Work instruction: Give the records again, word for word.

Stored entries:

+ + + + + + +

-- ==== Sys2Proof/Laws/WithinSystem.lean ====
section
/-! SUPPORT. The parts of the state that an operation may change, one lemma for each operation: resets, start-up, power, tests, registers and the command processor. -/

-- One theorem after another: elaborated side by side, their proofs wait on one another in dozens of threads.
set_option Elab.async false

namespace Sys2Proof.Machine
open Sys2Proof

theorem release_within (s : State) :
    Within [.tim, .osc, .pwr] s (release s) := by
  unfold release
  refine Within.lit ?_ (h4 := .inl (by decide)) (h8 := .inl (by decide)) (h23 := .inl (by decide))
  exact Within.refl _ _

theorem resetModule_within (torn : Bool) (s : State) : Within Part.all s (resetModule torn s) :=
  ⟨rfl, rfl, fun p hp => absurd (by cases p <;> decide) hp⟩

theorem restartModule_within (s : State) : Within Part.all s (restartModule s) :=
  Within.op (release_within _) rfl (resetModule_within false s)

theorem resetSTile_within (s : State) :
    Within [.bus, .tim, .svc, .eng, .key, .evd, .eth, .arb, .tan, .syn, .kcp, .regs, .pwr, .tst] s (resetSTile s) := by
  unfold resetSTile
  refine Within.lit ?_ (h3 := .inl (by decide)) (h4 := .inl (by decide)) (h13 := .inl (by decide)) (h14 := .inl (by
      decide)) (h15 := .inl (by decide)) (h16 := .inl (by decide)) (h17 := .inl (by decide)) (h18 := .inl (by decide))
      (h19 := .inl (by decide)) (h20 := .inl (by decide)) (h21 := .inl (by decide)) (h22 := .inl (by decide)) (h23 :=
      .inl (by decide)) (h24 := .inl (by decide))
  exact Within.refl _ _

theorem restartSTile_within (s : State) :
    Within [.bus, .tim, .svc, .eng, .key, .evd, .eth, .arb, .tan, .syn, .kcp, .regs, .pwr, .tst] s (restartSTile s) :=
        by
  unfold restartSTile
  dsimp only
  refine Within.pwr (by decide) ?_
  refine Within.op (resetSTile_within _) rfl ?_
  exact Within.refl _ _

theorem supplyLoss_within (s : State) : Within Part.all s (supplyLoss s) :=
  (Within.op (drawBelow_within _ s) rfl (Within.refl _ _)).trans (resetModule_within _ _)

theorem setCopies_within (kind : Nat) (c : Copies) (s : State) :
    Within [.pwr] s (setCopies kind c s) := by
  unfold setCopies
  refine Within.ite ?_ ?_
  · refine Within.pwr (by decide) ?_
    exact Within.refl _ _
  · refine Within.pwr (by decide) ?_
    exact Within.refl _ _

theorem startCopy_within (kind : Nat) (b : Bool) (s : State) :
    Within [.pwr] s (startCopy kind b s) := by
  unfold startCopy
  dsimp only
  refine Within.pwr (by decide) ?_
  refine Within.op (setCopies_within _ _ _) rfl ?_
  exact Within.refl _ _

theorem gnssAtReset_within (s : State) :
    Within [.gnss] s (gnssAtReset s) := by
  unfold gnssAtReset
  refine Within.ite ?_ ?_
  · refine Within.gnss (by decide) ?_
    exact Within.refl _ _
  · refine Within.ite ?_ ?_
    · refine Within.op (startSurvey_within _ _ _) rfl ?_
      exact Within.refl _ _
    · exact Within.refl _ _

theorem imageEntry_within (i : Image) (s : State) :
    Within [.bus, .log, .regs] s (imageEntry i s) := by
  unfold imageEntry
  refine Within.op (logPut_within _ _ _ _ _) rfl ?_
  exact Within.refl _ _

theorem acceptRecovery_within (i : Image) (s : State) :
    Within [.sealing, .pwr] s (acceptRecovery i s) := by
  unfold acceptRecovery
  dsimp only
  refine Within.lit ?_ (h11 := .inl (by decide)) (h23 := .inl (by decide))
  exact Within.refl _ _

theorem bootStore_within (newerOk olderOk : Bool) (s : State) :
    Within [.utc, .bus, .tim, .gnss, .ref, .osc, .bnd, .sealing, .fur, .eth, .regs] s (bootStore newerOk olderOk s) :=
        by
  unfold bootStore
  refine Within.ite ?_ ?_
  · refine Within.op (loadStore_within _ _) rfl ?_
    exact Within.refl _ _
  · refine Within.ite ?_ ?_
    · refine Within.op (loadStore_within _ _) rfl ?_
      exact Within.refl _ _
    · refine Within.op (setCond_within _ _ _ _) rfl ?_
      dsimp only
      refine Within.sealing (by decide) ?_
      refine Within.op (loadStore_within _ _) rfl ?_
      exact Within.refl _ _

theorem writeV_within (v : Nat) (s : State) :
    Within [.pwr] s (writeV v s) := by
  unfold writeV
  refine Within.pwr (by decide) ?_
  exact Within.refl _ _

theorem preferOther_within (kind : Nat) (s : State) :
    Within [.pwr] s (preferOther kind s) := by
  unfold preferOther
  dsimp only
  refine Within.pwr (by decide) ?_
  refine Within.op (setCopies_within _ _ _) rfl ?_
  exact Within.refl _ _

theorem bootEntry_within (s : State) :
    Within [.bus, .log, .regs] s (bootEntry s) := by
  unfold bootEntry
  dsimp only
  refine Within.log (by decide) ?_
  refine Within.op (logPut_within _ _ _ _ _) rfl ?_
  exact Within.refl _ _

theorem recoveredEntries_within (s : State) :
    Within [.bus, .log, .sealing, .regs, .pwr] s (recoveredEntries s) := by
  unfold recoveredEntries
  refine Within.ite ?_ ?_
  · dsimp only
    refine Within.op (closeWindow_within _ _) rfl ?_
    refine Within.pwr (by decide) ?_
    refine Within.op (imageEntry_within _ _) rfl ?_
    refine Within.op (logPut_within _ _ _ _ _) rfl ?_
    exact Within.refl _ _
  · exact Within.refl _ _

+ + + + + + +

Result of the exercise:
-- ==== Sys2Proof/Laws/WithinSystem.lean ====
section
/-! SUPPORT. The parts of the state that an operation may change, one lemma for each operation: resets, start-up, power, tests, registers and the command processor. -/

-- One theorem after another: elaborated side by side, their proofs wait on one another in dozens of threads.
set_option Elab.async false

namespace Sys2Proof.Machine
open Sys2Proof

theorem release_within (s : State) :
    Within [.tim, .osc, .pwr] s (release s) := by
  unfold release
  refine Within.lit ?_ (h4 := .inl (by decide)) (h8 := .inl (by decide)) (h23 := .inl (by decide))
  exact Within.refl _ _

theorem resetModule_within (torn : Bool) (s : State) : Within Part.all s (resetModule torn s) :=
  ⟨rfl, rfl, fun p hp => absurd (by cases p <;> decide) hp⟩

theorem restartModule_within (s : State) : Within Part.all s (restartModule s) :=
  Within.op (release_within _) rfl (resetModule_within false s)

theorem resetSTile_within (s : State) :
    Within [.bus, .tim, .svc, .eng, .key, .evd, .eth, .arb, .tan, .syn, .kcp, .regs, .pwr, .tst] s (resetSTile s) := by
  unfold resetSTile
  refine Within.lit ?_ (h3 := .inl (by decide)) (h4 := .inl (by decide)) (h13 := .inl (by decide)) (h14 := .inl (by
      decide)) (h15 := .inl (by decide)) (h16 := .inl (by decide)) (h17 := .inl (by decide)) (h18 := .inl (by decide))
      (h19 := .inl (by decide)) (h20 := .inl (by decide)) (h21 := .inl (by decide)) (h22 := .inl (by decide)) (h23 :=
      .inl (by decide)) (h24 := .inl (by decide))
  exact Within.refl _ _

theorem restartSTile_within (s : State) :
    Within [.bus, .tim, .svc, .eng, .key, .evd, .eth, .arb, .tan, .syn, .kcp, .regs, .pwr, .tst] s (restartSTile s) :=
        by
  unfold restartSTile
  dsimp only
  refine Within.pwr (by decide) ?_
  refine Within.op (resetSTile_within _) rfl ?_
  exact Within.refl _ _

theorem supplyLoss_within (s : State) : Within Part.all s (supplyLoss s) :=
  (Within.op (drawBelow_within _ s) rfl (Within.refl _ _)).trans (resetModule_within _ _)

theorem setCopies_within (kind : Nat) (c : Copies) (s : State) :
    Within [.pwr] s (setCopies kind c s) := by
  unfold setCopies
  refine Within.ite ?_ ?_
  · refine Within.pwr (by decide) ?_
    exact Within.refl _ _
  · refine Within.pwr (by decide) ?_
    exact Within.refl _ _

theorem startCopy_within (kind : Nat) (b : Bool) (s : State) :
    Within [.pwr] s (startCopy kind b s) := by
  unfold startCopy
  dsimp only
  refine Within.pwr (by decide) ?_
  refine Within.op (setCopies_within _ _ _) rfl ?_
  exact Within.refl _ _

theorem gnssAtReset_within (s : State) :
    Within [.gnss] s (gnssAtReset s) := by
  unfold gnssAtReset
  refine Within.ite ?_ ?_
  · refine Within.gnss (by decide) ?_
    exact Within.refl _ _
  · refine Within.ite ?_ ?_
    · refine Within.op (startSurvey_within _ _ _) rfl ?_
      exact Within.refl _ _
    · exact Within.refl _ _

theorem imageEntry_within (i : Image) (s : State) :
    Within [.bus, .log, .regs] s (imageEntry i s) := by
  unfold imageEntry
  refine Within.op (logPut_within _ _ _ _ _) rfl ?_
  exact Within.refl _ _

theorem acceptRecovery_within (i : Image) (s : State) :
    Within [.sealing, .pwr] s (acceptRecovery i s) := by
  unfold acceptRecovery
  dsimp only
  refine Within.lit ?_ (h11 := .inl (by decide)) (h23 := .inl (by decide))
  exact Within.refl _ _

theorem bootStore_within (newerOk olderOk : Bool) (s : State) :
    Within [.utc, .bus, .tim, .gnss, .ref, .osc, .bnd, .sealing, .fur, .eth, .regs] s (bootStore newerOk olderOk s) :=
        by
  unfold bootStore
  refine Within.ite ?_ ?_
  · refine Within.op (loadStore_within _ _) rfl ?_
    exact Within.refl _ _
  · refine Within.ite ?_ ?_
    · refine Within.op (loadStore_within _ _) rfl ?_
      exact Within.refl _ _
    · refine Within.op (setCond_within _ _ _ _) rfl ?_
      dsimp only
      refine Within.sealing (by decide) ?_
      refine Within.op (loadStore_within _ _) rfl ?_
      exact Within.refl _ _

theorem writeV_within (v : Nat) (s : State) :
    Within [.pwr] s (writeV v s) := by
  unfold writeV
  refine Within.pwr (by decide) ?_
  exact Within.refl _ _

theorem preferOther_within (kind : Nat) (s : State) :
    Within [.pwr] s (preferOther kind s) := by
  unfold preferOther
  dsimp only
  refine Within.pwr (by decide) ?_
  refine Within.op (setCopies_within _ _ _) rfl ?_
  exact Within.refl _ _

theorem bootEntry_within (s : State) :
    Within [.bus, .log, .regs] s (bootEntry s) := by
  unfold bootEntry
  dsimp only
  refine Within.log (by decide) ?_
  refine Within.op (logPut_within _ _ _ _ _) rfl ?_
  exact Within.refl _ _

theorem recoveredEntries_within (s : State) :
    Within [.bus, .log, .sealing, .regs, .pwr] s (recoveredEntries s) := by
  unfold recoveredEntries
  refine Within.ite ?_ ?_
  · dsimp only
    refine Within.op (closeWindow_within _ _) rfl ?_
    refine Within.pwr (by decide) ?_
    refine Within.op (imageEntry_within _ _) rfl ?_
    refine Within.op (logPut_within _ _ _ _ _) rfl ?_
    exact Within.refl _ _
  · exact Within.refl _ _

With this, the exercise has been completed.